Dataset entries
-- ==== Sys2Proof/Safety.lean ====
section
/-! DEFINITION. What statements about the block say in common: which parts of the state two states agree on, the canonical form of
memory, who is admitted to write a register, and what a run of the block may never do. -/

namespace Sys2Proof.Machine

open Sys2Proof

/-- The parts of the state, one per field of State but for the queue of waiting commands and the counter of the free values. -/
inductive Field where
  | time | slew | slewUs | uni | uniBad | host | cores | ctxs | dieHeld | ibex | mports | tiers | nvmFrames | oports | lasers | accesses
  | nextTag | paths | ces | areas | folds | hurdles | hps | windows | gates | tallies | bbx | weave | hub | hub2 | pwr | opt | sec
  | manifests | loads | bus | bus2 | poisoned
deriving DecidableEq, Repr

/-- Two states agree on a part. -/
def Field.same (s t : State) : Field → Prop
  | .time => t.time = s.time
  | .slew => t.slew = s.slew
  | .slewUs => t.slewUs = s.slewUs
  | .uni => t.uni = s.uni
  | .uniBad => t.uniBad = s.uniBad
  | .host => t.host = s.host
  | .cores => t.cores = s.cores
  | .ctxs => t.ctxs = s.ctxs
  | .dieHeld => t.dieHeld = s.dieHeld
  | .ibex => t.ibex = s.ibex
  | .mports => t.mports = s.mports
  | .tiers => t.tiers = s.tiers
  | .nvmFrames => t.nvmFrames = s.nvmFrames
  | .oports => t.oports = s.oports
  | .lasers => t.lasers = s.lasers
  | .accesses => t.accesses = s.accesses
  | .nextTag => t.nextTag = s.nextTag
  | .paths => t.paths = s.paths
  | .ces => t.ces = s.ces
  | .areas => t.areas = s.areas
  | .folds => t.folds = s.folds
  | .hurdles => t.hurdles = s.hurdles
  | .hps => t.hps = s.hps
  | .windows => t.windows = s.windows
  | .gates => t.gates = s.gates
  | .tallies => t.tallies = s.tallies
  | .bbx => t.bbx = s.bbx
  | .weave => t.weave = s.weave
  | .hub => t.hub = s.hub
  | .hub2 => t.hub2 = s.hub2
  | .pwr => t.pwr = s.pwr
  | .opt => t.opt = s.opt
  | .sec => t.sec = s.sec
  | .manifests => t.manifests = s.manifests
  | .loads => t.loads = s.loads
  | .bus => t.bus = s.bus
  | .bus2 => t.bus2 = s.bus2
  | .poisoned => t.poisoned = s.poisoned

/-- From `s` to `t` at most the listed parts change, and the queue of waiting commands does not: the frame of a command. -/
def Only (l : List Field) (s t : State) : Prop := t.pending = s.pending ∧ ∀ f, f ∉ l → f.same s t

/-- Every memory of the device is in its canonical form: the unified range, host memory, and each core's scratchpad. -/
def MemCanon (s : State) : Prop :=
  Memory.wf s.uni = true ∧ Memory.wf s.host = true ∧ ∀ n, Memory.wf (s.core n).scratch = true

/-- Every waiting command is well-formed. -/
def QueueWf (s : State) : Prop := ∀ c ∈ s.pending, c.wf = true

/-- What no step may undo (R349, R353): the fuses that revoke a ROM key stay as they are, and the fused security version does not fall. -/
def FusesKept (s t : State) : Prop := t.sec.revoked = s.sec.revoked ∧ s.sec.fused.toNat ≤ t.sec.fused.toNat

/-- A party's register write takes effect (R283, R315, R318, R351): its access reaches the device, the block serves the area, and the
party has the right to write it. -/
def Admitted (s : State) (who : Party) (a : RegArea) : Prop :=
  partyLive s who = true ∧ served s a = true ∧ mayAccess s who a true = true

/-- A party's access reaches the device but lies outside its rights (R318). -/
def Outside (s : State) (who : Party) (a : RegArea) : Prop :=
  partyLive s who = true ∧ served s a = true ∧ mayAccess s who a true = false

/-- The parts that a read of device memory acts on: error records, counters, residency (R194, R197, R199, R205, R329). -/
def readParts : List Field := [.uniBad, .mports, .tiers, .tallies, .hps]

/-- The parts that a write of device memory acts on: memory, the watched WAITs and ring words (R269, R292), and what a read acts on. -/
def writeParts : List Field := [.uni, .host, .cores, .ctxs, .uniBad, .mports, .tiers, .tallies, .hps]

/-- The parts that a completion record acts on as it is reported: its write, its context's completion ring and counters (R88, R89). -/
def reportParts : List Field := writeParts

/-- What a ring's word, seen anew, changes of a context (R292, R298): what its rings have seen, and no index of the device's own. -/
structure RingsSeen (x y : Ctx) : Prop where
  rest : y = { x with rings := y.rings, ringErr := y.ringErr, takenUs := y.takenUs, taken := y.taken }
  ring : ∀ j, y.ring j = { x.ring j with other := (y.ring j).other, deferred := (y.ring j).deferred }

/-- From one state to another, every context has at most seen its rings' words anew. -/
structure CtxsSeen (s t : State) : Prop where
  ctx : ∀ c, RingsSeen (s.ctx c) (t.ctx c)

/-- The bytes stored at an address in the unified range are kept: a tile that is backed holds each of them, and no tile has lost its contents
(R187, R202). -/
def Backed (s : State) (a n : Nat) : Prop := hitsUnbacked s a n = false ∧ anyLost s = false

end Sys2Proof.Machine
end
--
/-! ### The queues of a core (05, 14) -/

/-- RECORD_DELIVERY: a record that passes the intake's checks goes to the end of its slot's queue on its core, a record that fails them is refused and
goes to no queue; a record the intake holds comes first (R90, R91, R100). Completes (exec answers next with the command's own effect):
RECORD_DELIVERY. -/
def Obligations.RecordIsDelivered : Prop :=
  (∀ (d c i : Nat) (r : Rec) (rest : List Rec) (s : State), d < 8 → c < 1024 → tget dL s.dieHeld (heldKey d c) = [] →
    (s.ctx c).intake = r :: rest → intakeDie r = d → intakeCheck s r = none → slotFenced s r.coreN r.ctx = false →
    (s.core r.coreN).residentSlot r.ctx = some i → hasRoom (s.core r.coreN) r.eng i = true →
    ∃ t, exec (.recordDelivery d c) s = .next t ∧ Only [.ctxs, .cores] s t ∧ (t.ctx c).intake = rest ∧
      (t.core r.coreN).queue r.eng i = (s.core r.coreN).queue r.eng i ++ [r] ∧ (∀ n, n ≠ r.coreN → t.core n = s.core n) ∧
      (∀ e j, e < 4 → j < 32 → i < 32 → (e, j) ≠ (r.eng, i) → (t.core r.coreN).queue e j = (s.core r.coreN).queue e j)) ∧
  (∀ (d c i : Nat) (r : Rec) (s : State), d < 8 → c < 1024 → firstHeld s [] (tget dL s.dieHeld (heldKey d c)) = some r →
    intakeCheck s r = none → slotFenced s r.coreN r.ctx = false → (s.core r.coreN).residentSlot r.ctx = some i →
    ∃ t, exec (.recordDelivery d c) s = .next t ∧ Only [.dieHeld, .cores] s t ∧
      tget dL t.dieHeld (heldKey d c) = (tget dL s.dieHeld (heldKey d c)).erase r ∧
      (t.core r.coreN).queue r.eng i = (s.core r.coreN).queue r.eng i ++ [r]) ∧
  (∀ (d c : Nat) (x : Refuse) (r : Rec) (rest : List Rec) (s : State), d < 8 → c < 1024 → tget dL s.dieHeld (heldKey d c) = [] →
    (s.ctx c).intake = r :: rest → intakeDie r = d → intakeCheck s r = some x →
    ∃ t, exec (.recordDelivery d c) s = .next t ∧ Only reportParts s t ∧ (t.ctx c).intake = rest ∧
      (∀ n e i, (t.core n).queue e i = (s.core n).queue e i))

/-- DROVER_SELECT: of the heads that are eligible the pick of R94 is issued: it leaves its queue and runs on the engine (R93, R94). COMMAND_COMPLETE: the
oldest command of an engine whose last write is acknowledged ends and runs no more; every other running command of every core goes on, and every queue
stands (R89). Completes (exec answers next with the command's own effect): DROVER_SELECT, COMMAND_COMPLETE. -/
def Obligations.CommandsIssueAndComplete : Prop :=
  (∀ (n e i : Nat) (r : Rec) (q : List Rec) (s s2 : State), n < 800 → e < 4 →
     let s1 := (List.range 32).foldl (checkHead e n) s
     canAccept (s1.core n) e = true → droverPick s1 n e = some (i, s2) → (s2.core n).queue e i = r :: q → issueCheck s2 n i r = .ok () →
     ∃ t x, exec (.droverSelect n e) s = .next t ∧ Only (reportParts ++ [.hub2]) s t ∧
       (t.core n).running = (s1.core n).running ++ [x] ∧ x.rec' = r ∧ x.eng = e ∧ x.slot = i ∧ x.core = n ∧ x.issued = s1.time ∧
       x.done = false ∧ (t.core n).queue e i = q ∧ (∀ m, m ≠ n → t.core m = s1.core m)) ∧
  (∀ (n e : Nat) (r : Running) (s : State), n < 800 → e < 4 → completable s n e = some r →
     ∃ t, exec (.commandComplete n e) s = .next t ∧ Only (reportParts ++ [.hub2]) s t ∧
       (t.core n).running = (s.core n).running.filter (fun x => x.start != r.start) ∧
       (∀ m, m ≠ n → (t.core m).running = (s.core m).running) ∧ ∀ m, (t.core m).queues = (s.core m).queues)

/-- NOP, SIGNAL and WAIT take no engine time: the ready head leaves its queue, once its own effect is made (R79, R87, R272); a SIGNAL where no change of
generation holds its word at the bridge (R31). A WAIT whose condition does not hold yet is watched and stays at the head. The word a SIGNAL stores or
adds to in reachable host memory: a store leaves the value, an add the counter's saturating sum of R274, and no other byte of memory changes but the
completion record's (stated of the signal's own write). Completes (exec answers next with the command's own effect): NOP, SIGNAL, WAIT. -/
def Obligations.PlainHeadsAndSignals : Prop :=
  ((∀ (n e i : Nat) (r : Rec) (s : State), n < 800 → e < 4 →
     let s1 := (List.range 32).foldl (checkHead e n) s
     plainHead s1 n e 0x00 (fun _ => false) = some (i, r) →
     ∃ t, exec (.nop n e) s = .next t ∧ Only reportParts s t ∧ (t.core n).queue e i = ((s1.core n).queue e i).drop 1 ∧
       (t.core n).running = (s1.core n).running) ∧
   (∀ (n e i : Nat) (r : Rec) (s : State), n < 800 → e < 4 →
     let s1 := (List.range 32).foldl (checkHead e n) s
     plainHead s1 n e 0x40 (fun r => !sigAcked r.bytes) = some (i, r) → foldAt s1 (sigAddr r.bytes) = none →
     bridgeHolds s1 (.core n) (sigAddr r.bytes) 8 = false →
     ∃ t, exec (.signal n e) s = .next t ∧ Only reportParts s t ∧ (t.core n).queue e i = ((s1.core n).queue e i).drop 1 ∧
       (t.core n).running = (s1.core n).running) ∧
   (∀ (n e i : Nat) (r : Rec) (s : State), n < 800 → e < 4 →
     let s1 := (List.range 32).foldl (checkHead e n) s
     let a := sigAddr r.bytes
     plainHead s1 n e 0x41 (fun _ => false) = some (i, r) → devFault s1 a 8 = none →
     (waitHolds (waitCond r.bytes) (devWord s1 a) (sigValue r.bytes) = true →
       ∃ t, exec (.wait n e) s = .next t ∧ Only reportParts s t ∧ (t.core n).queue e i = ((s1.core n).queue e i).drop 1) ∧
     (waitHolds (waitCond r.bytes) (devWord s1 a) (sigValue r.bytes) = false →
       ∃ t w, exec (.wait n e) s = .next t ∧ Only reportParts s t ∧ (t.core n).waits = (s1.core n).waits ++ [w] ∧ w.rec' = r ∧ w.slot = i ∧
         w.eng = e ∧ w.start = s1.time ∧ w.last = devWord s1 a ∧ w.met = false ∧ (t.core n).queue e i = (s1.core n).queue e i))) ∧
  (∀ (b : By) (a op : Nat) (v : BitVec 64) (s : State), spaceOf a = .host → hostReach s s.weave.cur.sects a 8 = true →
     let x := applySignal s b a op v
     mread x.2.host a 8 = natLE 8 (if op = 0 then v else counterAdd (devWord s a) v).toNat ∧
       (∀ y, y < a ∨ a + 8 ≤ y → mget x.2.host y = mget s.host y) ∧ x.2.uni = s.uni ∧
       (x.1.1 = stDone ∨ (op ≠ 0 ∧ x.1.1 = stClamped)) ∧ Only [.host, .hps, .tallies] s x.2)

* [TASK PROMPT]
Pull out the lines above in which the word "goes" appears.

* [EXERCISE SOLUTION]
/-- RECORD_DELIVERY: a record that passes the intake's checks goes to the end of its slot's queue on its core, a record that fails them is refused and
goes to no queue; a record the intake holds comes first (R90, R91, R100). Completes (exec answers next with the command's own effect):
oldest command of an engine whose last write is acknowledged ends and runs no more; every other running command of every core goes on, and every queue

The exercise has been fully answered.